The final stage of data collection during this study involved analysing documents pertaining to the teaching of science in Namibian schools. Documents such as the National Curriculum for Basic Education (NCBE), the National Subject Policy Guide for Physical Science, Physics, and Chemistry Grades 8-12, the Physical Science Grades 8 and 9, Chemistry & Physics Grades 10–11 syllabuses, the Report on the examinations (from 2019 to 2022), National Professional Standard for Teachers in Namibia, the National Promotion Policy Guide for Junior and Senior Secondary School Phases, and the Learning Support Teachers’ Manual were analysed to evaluate the integration and support of inquiry-based instruction. Document analysis, an underutilized qualitative research method, was employed for this purpose, recognizing its value and application in analyzing existing textual materials (Morgan, 2022). This approach is particularly beneficial when constraints such as limited resources or time hinder field research, and it also addresses ethical concerns associated with other qualitative methods (Morgan, 2022; Tracy, 2019). Drawing insights from diverse data sources, including questionnaires, classroom observations, interviews, and document analysis, a PWIPF has been devised to enhance the implementation of science practical work in Namibian schools.

Data Analysis

As data was collected in different steps during the study, data analysis aligned well with such steps. In the first step of the research, quantitative data collected through an online questionnaire survey with Namibian science teachers were analyzed using Statistical Packages for Social Sciences (IBM SPSS-PASW version 27). The data underwent initial processing in an Excel spreadsheet, involving cleaning and validation based on the completeness and correctness of respondent answers. Descriptive statistics, including standard deviation, mean, frequencies, and percentages, were calculated to determine Namibian science teachers’ conceptions. The mean values were obtained using IBM SPSS-PASW version 27, and the results were presented through tables and figures. The subsequent steps involved qualitative data analysis from classroom observations, audio-recorded and transcribed teacher interviews, and document analysis. Thematic analysis, as described by Sundler et al. (2019) and Dawadi (2021), was employed to systematically organize and interpret patterns of meaning in the data, confirming findings from the quantitative survey. Thematic analysis, described as a theoretically informed and structured qualitative research method, was guided by a framework presented by Sundler et al. (2019) in the current study.

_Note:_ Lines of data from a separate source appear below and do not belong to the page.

-- ==== Sys2Proof/Safety.lean ====
section
/-! DEFINITION. The vocabulary of the claims: the parts of the state and what leaves them alone, an exception entry as the spec
describes it, the flag rules bit by bit, and the invariant that every step keeps. -/

namespace Sys2Proof.Machine

open Sys2Proof.Config

/-! ### Frames -/

/-- A part of the state that a claim may say is unchanged: each register, each bit of CR, XER, FPSCR and MSR, each half of the
time base, each byte of memory, and the model's own fields. -/
inductive Part where
  | gpr (r : Reg)
  | fpr (r : Reg)
  | fpscrBit (i : BitNo)
  | crBit (i : BitNo)
  | xerBit (i : BitNo)
  | lr
  | ctr
  | tbu
  | tbl
  | msrBit (i : BitNo)
  | dsisr
  | dar
  | dec
  | srr0
  | srr1
  | sprg (k : Fin 4)
  | pvr
  | unspecified
  | pc
  | decReq
  | extReq
  | memByte (a : Nat)
  | par
  | env
  | draws
deriving DecidableEq, Repr

/-- Part `p` is the same in `s` and in `t`. -/
def Same (p : Part) (s t : State) : Prop :=
  match p with
  | .gpr r => t.gpr r = s.gpr r
  | .fpr r => t.fpr r = s.fpr r
  | .fpscrBit i => getBit t.fpscr i.val = getBit s.fpscr i.val
  | .crBit i => getBit t.cr i.val = getBit s.cr i.val
  | .xerBit i => getBit t.xer i.val = getBit s.xer i.val
  | .lr => t.lr = s.lr
  | .ctr => t.ctr = s.ctr
  | .tbu => t.tbu = s.tbu
  | .tbl => t.tbl = s.tbl
  | .msrBit i => getBit t.msr i.val = getBit s.msr i.val
  | .dsisr => t.dsisr = s.dsisr
  | .dar => t.dar = s.dar
  | .dec => t.dec = s.dec
  | .srr0 => t.srr0 = s.srr0
  | .srr1 => t.srr1 = s.srr1
  | .sprg k => t.sprg.get k = s.sprg.get k
  | .pvr => t.pvr = s.pvr
  | .unspecified => t.unspecified = s.unspecified
  | .pc => t.pc = s.pc
  | .decReq => t.decReq = s.decReq
  | .extReq => t.extReq = s.extReq
  | .memByte a => Memory.read t.mem a = Memory.read s.mem a
  | .par => t.par = s.par
  | .env => t.env = s.env
  | .draws => t.draws = s.draws

/-- From `s` to `t` nothing changes but the parts that `changed` names. -/
def OnlyChanges (changed : Part → Prop) (s t : State) : Prop := ∀ p, ¬ changed p → Same p s t

/-- The parts that are the bits of CR field `k` (R35). -/
def CrFieldPart (k : FieldNo) (p : Part) : Prop := ∃ i : BitNo, i.val / 4 = k.val ∧ p = .crBit i

/-- The address of the last word: an instruction there cannot fall through (R63). -/
abbrev lastWord : Word := 0xFFFFFFFC#32

/-! ### Exceptions -/

/-- From `s` to `t` exception `e` is taken with return address `a`, as R304 says it: SRR0 is `a`; SRR1[16:31] is MSR[16:31];
SRR1[0:15] may be anything (R305); the MSR keeps ILE, ME and IP, has LE equal to the old ILE, and all else 0; the pc is the
vector (R302); the decrementer's entry takes its request back (R311); nothing else changes but the count of free draws. -/
def EntersVia (e : Exc) (a : Word) (s t : State) : Prop :=
  t.srr0 = a ∧
  (∀ i : BitNo, 16 ≤ i.val → getBit t.srr1 i.val = getBit s.readMsr i.val) ∧
  (∀ i : BitNo, getBit t.msr i.val =
    (if i.val = 15 ∨ i.val = 19 ∨ i.val = 25 then getBit s.msr i.val
     else if i.val = 31 then getBit s.msr 15 else false)) ∧
  t.pc = (if getBit s.msr 25 then 0xFFF00000#32 else 0x00000000#32) + vectorOffset s.par.vec e ∧
  (e = .decrementer → t.decReq = false) ∧
  OnlyChanges (fun p => p = .srr0 ∨ p = .srr1 ∨ (∃ i, p = .msrBit i) ∨ p = .pc ∨ p = .draws ∨
    (e = .decrementer ∧ p = .decReq)) s t

/-- No asynchronous exception is taken at this boundary (R300 steps 1 and 2, R322). -/
abbrev NoInterrupt (s : State) : Prop := s.ee = false ∨ (s.extReq = false ∧ s.decReq = false)

/-! ### Flags, bit by bit -/

/-- CR0 records the result `r`: its sign, and the final XER[SO] (R37, R178). -/
def RecordsCr0 (r : Word) (t : State) : Prop :=
  getBit t.cr 0 = decide (r.toInt < 0) ∧ getBit t.cr 1 = decide (0 < r.toInt) ∧ getBit t.cr 2 = decide (r.toInt = 0) ∧
  getBit t.cr 3 = getBit t.xer 0

/-- CR1 is FPSCR[0:3] as the instruction leaves it (R38, R212). -/
def RecordsCr1 (t : State) : Prop := ∀ j : Fin 4, getBit t.cr (4 + j.val) = getBit t.fpscr j.val

/-- CR field `k` holds a comparison: less, greater, equal, and the final XER[SO] (R39, R179). -/
def RecordsOrder (k : FieldNo) (lt gt eq : Prop) (t : State) : Prop :=
  (getBit t.cr (4 * k.val) = true ↔ lt) ∧ (getBit t.cr (4 * k.val + 1) = true ↔ gt) ∧
  (getBit t.cr (4 * k.val + 2) = true ↔ eq) ∧ getBit t.cr (4 * k.val + 3) = getBit t.xer 0

/-- The exception bits of the FPSCR: 3 to 12 and 21 to 23 (R26). -/
abbrev ExceptionBit (i : Nat) : Prop := (3 ≤ i ∧ i ≤ 12) ∨ (21 ≤ i ∧ i ≤ 23)

/-- VX is the logical OR of the invalid operation bits (R29). -/
def VxIsOr (f : Word) : Prop :=
  getBit f 2 = (getBit f 7 || getBit f 8 || getBit f 9 || getBit f 10 || getBit f 11 || getBit f 12 || getBit f 21 ||
    getBit f 22 || getBit f 23)

/-- FEX is the logical OR of the exception bits masked with their enables (R28). -/
def FexIsOr (f : Word) : Prop :=
  getBit f 1 = ((getBit f 2 && getBit f 24) || (getBit f 3 && getBit f 25) || (getBit f 4 && getBit f 26) ||
    (getBit f 5 && getBit f 27) || (getBit f 6 && getBit f 28))

/-- `f` is the FPSCR whose bits are written as `g` says, where the two summary bits are the ORs and bit 20 is 0 whatever `g`
says of them (R20, R201). -/
def SettlesTo (g : Nat → Bool) (f : Word) : Prop :=
  (∀ i : BitNo, i.val ≠ 1 → i.val ≠ 2 → i.val ≠ 20 → getBit f i.val = g i.val) ∧
  getBit f 20 = false ∧ VxIsOr f ∧ FexIsOr f

/-- FEX of an FPSCR whose bits are `g`: the OR of the exception bits masked with their enables (R28, R29). -/
def fexOfBits (g : Nat → Bool) : Bool :=
  ((g 7 || g 8 || g 9 || g 10 || g 11 || g 12 || g 21 || g 22 || g 23) && g 24) || (g 3 && g 25) || (g 4 && g 26) ||
    (g 5 && g 27) || (g 6 && g 28)

/-- An FPSCR move that writes the bits `g` is carried out: it leaves FEX & (FE0 | FE1) = 0 (R210). -/
def MayMove (g : Nat → Bool) (s : State) : Prop :=
  fexOfBits g = false ∨ (getBit s.msr 20 = false ∧ getBit s.msr 23 = false)

/-- The FPSCR bits that mcrfs writes: FX and the exception bits of the copied field cleared (R202). -/
def mcrfsBits (crfS : FieldNo) (s : State) (i : Nat) : Bool :=
  if i / 4 = crfS.val ∧ (i = 0 ∨ ExceptionBit i) then false else getBit s.fpscr i

/-- The FPSCR bits that mtfsf writes: the fields of FM, from bits 32 to 63 of the FPR (R204). -/
def mtfsfBits (fm : BitVec 8) (frB : Reg) (s : State) (i : Nat) : Bool :=
  if fm.getMsbD (i / 4) = true then (s.fpr frB).getMsbD (32 + i) else getBit s.fpscr i

/-- The FPSCR bits that mtfsfi writes: the field crfD, from IMM (R205). -/
def mtfsfiBits (crfD : FieldNo) (imm : BitVec 4) (s : State) (i : Nat) : Bool :=
  if i / 4 = crfD.val then imm.getMsbD (i % 4) else getBit s.fpscr i

/-- The FPSCR bits that mtfsb0 writes (R206). -/
def mtfsb0Bits (crbD : BitNo) (s : State) (i : Nat) : Bool := if i = crbD.val then false else getBit s.fpscr i

/-- The FPSCR bits that mtfsb1 writes: the bit, and FX where an exception bit rises (R207). -/
def mtfsb1Bits (crbD : BitNo) (s : State) (i : Nat) : Bool :=
  if i = crbD.val then true
  else if i = 0 then getBit s.fpscr 0 || (decide (ExceptionBit crbD.val) && !getBit s.fpscr crbD.val)
  else getBit s.fpscr i

/-- An exception bit of the FPSCR goes from 0 to 1 (R203). -/
def ExceptionRises (s t : State) : Prop :=
  ∃ i : BitNo, ExceptionBit i.val ∧ getBit s.fpscr i.val = false ∧ getBit t.fpscr i.val = true

/-- FX after a move that does not write it explicitly (R203): unchanged without a rise; never cleared; on a rise set under
`literal`, unchanged under `architecture`, and anything under `any`. -/
def ImplicitFx (s t : State) : Prop :=
  (¬ ExceptionRises s t → getBit t.fpscr 0 = getBit s.fpscr 0) ∧
  (getBit s.fpscr 0 = true → getBit t.fpscr 0 = true) ∧
  (ExceptionRises s t → s.par.fxOnMtfsf = .literal → getBit t.fpscr 0 = true) ∧
  (s.par.fxOnMtfsf = .architecture → getBit t.fpscr 0 = getBit s.fpscr 0)

/-! ### Branches -/

/-- The CTR that a branch with option field `bo` leaves, and tests (R269). -/
def ctrAfter (bo : BitVec 5) (s : State) : Word := if bo.getMsbD 2 = true then s.ctr else s.ctr - 1#32

/-- The branch condition of R269: the CTR part and the CR part. -/
def BranchCondition (bo : BitVec 5) (bi : BitNo) (s : State) : Prop :=
  (bo.getMsbD 2 = true ∨ (ctrAfter bo s = 0#32 ↔ bo.getMsbD 3 = true)) ∧
  (bo.getMsbD 0 = true ∨ getBit s.cr bi.val = bo.getMsbD 1)

/-- The address of a branch target: `base + disp` modulo 2^32 (R270, R271). -/
def IsTarget (base : Nat) (disp : Int) (pc : Word) : Prop := (pc.toNat : Int) = ((base : Int) + disp) % 4294967296

/-! ### Memory and the step -/

/-- The `n` bytes from `a` on are in MEM_MAP for an access that `may` tells of; addresses are modulo 2^32 (R111). -/
def Accessible (may : Region → Bool) (a : Word) (n : Nat) (s : State) : Prop :=
  ∀ j, j < n → ∃ r ∈ s.par.memMap,
    r.first ≤ (a.toNat + j) % 4294967296 ∧ (a.toNat + j) % 4294967296 < r.limit ∧ may r = true

/-- The word whose bytes stand at `a`, the most significant at the lowest address (R102, R111). -/
def wordAt (a : Word) (s : State) : Word :=
  wordOfBytes (Memory.read s.mem a.toNat) (Memory.read s.mem (a + 1#32).toNat) (Memory.read s.mem (a + 2#32).toNat)
    (Memory.read s.mem (a + 3#32).toNat)

/-- The core moves next: `c` is `s` with that move taken off the schedule (R6). -/
def CoreMoves (s c : State) : Prop := (s.env = [] ∧ c = s) ∨ ∃ rest, s.env = .core :: rest ∧ c = { s with env := rest }

/-- The core is about to execute `i`: no asynchronous exception is taken, the mode is big-endian, and the word at the pc may be
fetched and is `i` (R300 steps 1 to 5). -/
def AboutToExecute (i : Instr) (c : State) : Prop :=
  NoInterrupt c ∧ getBit c.msr 31 = false ∧ Accessible Region.mayFetch c.pc 4 c ∧ decode (wordAt c.pc c) = some i

/-- A trace exception follows `i` when it has completed in `s` (R317): single step, or branch trace and a branch; not where it
raised, and not after rfi. -/
def Traced (i : Instr) (s : State) : Prop :=
  syncException i s = none ∧ i ≠ .rfi ∧
    ((getBit s.msr 21 = true ∧ s.par.hasSingleStep = true) ∨
     (getBit s.msr 22 = true ∧
       ((∃ disp aa lk, i = .b disp aa lk) ∨ (∃ bo bi disp aa lk, i = .bc bo bi disp aa lk) ∨
        (∃ bo bi lk, i = .bclr bo bi lk) ∨ (∃ bo bi lk, i = .bcctr bo bi lk))))

/-! ### Who writes what -/

/-- `i` is one of the ways that R36 lists in which bit `b` of the CR is written: a move to the field or the bit, a CR logical
instruction on the bit, CR0 by an integer instruction that records, CR1 by a floating-point instruction with Rc = 1, the field
of a compare. -/
def WritesCrBit (i : Instr) (b : Nat) : Prop :=
  match i with
  | .mtcrf crm _ => crm.getMsbD (b / 4) = true
  | .mcrf crfD _ => b / 4 = crfD.val
  | .mcrfs crfD _ => b / 4 = crfD.val
  | .mcrxr crfD => b / 4 = crfD.val
  | .crand d _ _ => b = d.val
  | .cror d _ _ => b = d.val
  | .crxor d _ _ => b = d.val
  | .crnand d _ _ => b = d.val
  | .crnor d _ _ => b = d.val
  | .creqv d _ _ => b = d.val
  | .crandc d _ _ => b = d.val
  | .crorc d _ _ => b = d.val
  | .addicDot _ _ _ => b / 4 = 0
  | .andiDot _ _ _ => b / 4 = 0
  | .andisDot _ _ _ => b / 4 = 0
  | .subfc _ _ _ _ rc => rc = true ∧ b / 4 = 0
  | .mtfsf _ _ rc => rc = true ∧ b / 4 = 1
  | .mtfsfi _ _ rc => rc = true ∧ b / 4 = 1
  | .mtfsb0 _ rc => rc = true ∧ b / 4 = 1
  | .mtfsb1 _ rc => rc = true ∧ b / 4 = 1
  | .mffs _ rc => rc = true ∧ b / 4 = 1
  | .cmp crfD _ _ => b / 4 = crfD.val
  | .cmpi crfD _ _ => b / 4 = crfD.val
  | .cmpl crfD _ _ => b / 4 = crfD.val
  | .cmpli crfD _ _ => b / 4 = crfD.val
  | _ => False

/-- `i` is one of the instructions that clear the sticky bit `b` of the FPSCR (R26): mcrfs, mtfsfi, mtfsf or mtfsb0, on the
field or the bit. -/
def ClearsFpscrBit (i : Instr) (b : Nat) : Prop :=
  match i with
  | .mcrfs _ crfS => b / 4 = crfS.val
  | .mtfsfi crfD _ _ => b / 4 = crfD.val
  | .mtfsf fm _ _ => fm.getMsbD (b / 4) = true
  | .mtfsb0 crbD _ => b = crbD.val
  | _ => False

/-- The ways software writes the XER as a whole: mtspr to SPR 1, and mcrxr (R41). -/
def SoftwareWritesXer (i : Instr) : Prop := (∃ rS, i = .mtspr 1 rS) ∨ ∃ crfD, i = .mcrxr crfD

/-! ### The invariant -/

/-- The parameters a machine can have: RESET_PC and every vector are word-aligned (R4, R302). -/
structure ParamsAligned (p : Params) : Prop where
  resetPc : p.resetPc.toNat % 4 = 0
  vectors : ∀ e, (vectorOffset p.vec e).toNat % 4 = 0

/-- What holds at reset and after every step. -/
structure Inv (s : State) : Prop where
  /-- Memory has its canonical form. -/
  memory : Memory.wf s.mem = true
  /-- The pc is word-aligned (R63). -/
  pcAligned : s.pc.toNat % 4 = 0
  /-- The reserved bits of the MSR are 0 (R20, R49). -/
  msrReserved : ∀ i : BitNo, getBit msrMask i.val = false → getBit s.msr i.val = false
  /-- The reserved bits of the XER are 0 (R20, R40). -/
  xerReserved : ∀ i : BitNo, getBit xerMask i.val = false → getBit s.xer i.val = false
  /-- The reserved bit of the FPSCR is 0 (R20, R25). -/
  fpscrReserved : getBit s.fpscr 20 = false
  /-- VX is the OR of its bits (R29). -/
  vx : VxIsOr s.fpscr
  /-- FEX is the OR of the enabled exceptions (R28). -/
  fex : FexIsOr s.fpscr
  /-- The parameters are those of a machine. -/
  params : ParamsAligned s.par

/-! ### Levels -/

/-- The parts that a user-level program may change without an exception (R320). -/
def UserPart (p : Part) : Prop :=
  (∃ r, p = .gpr r) ∨ (∃ r, p = .fpr r) ∨ (∃ i, p = .fpscrBit i) ∨ (∃ i, p = .crBit i) ∨ (∃ i, p = .xerBit i) ∨
  p = .lr ∨ p = .ctr ∨ p = .pc ∨ p = .draws

/-- The registers that only the supervisor level reads (R320): a user-level program must not see them. -/
def SupervisorPart (p : Part) : Prop :=
  p = .dsisr ∨ p = .dar ∨ p = .dec ∨ p = .srr0 ∨ p = .srr1 ∨ (∃ k, p = .sprg k) ∨ p = .pvr ∨ p = .unspecified ∨
  p = .decReq ∨ p = .extReq

end Sys2Proof.Machine
end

Following an analysis of both quantitative (derived from a questionnaire survey involving 130 science teachers in Namibia) and qualitative data (obtained through classroom observations and interviews with 10 teachers conducting science practical activities), as well as document analysis, the researchers employed exploratory factor analysis (EFA). According to Reio Jr and Shuck (2015), EFA is a statistical tool utilized in research to examine relationships among individual variables and identify latent factors within measured variables. In simpler terms, EFA is employed to explore observed factors (known) and uncover latent ones (unknown) that stem from the known factors (Knekta et al., 2019; Ledesma et al., 2021). It is utilized to identify the k latent factors that best describe j variables within a larger set of latent data, serving as an exploratory tool for developing testable concepts. Factor analysis, as affirmed by Reio Jr and Shuck (2015), is considered a valuable method for examining the internal structure of a group of variables or indicators. Latent constructs or factors are thought to elucidate and summarize responses to observed variables, aiding in the development of conceptual frameworks. In the context of this study, EFA was employed to identify latent variables concerning teachers’ conceptions of science practical work using inquiry-based instructions, contributing to the formulation of PWIPF as a framework to enhance science practical work in Namibian schools.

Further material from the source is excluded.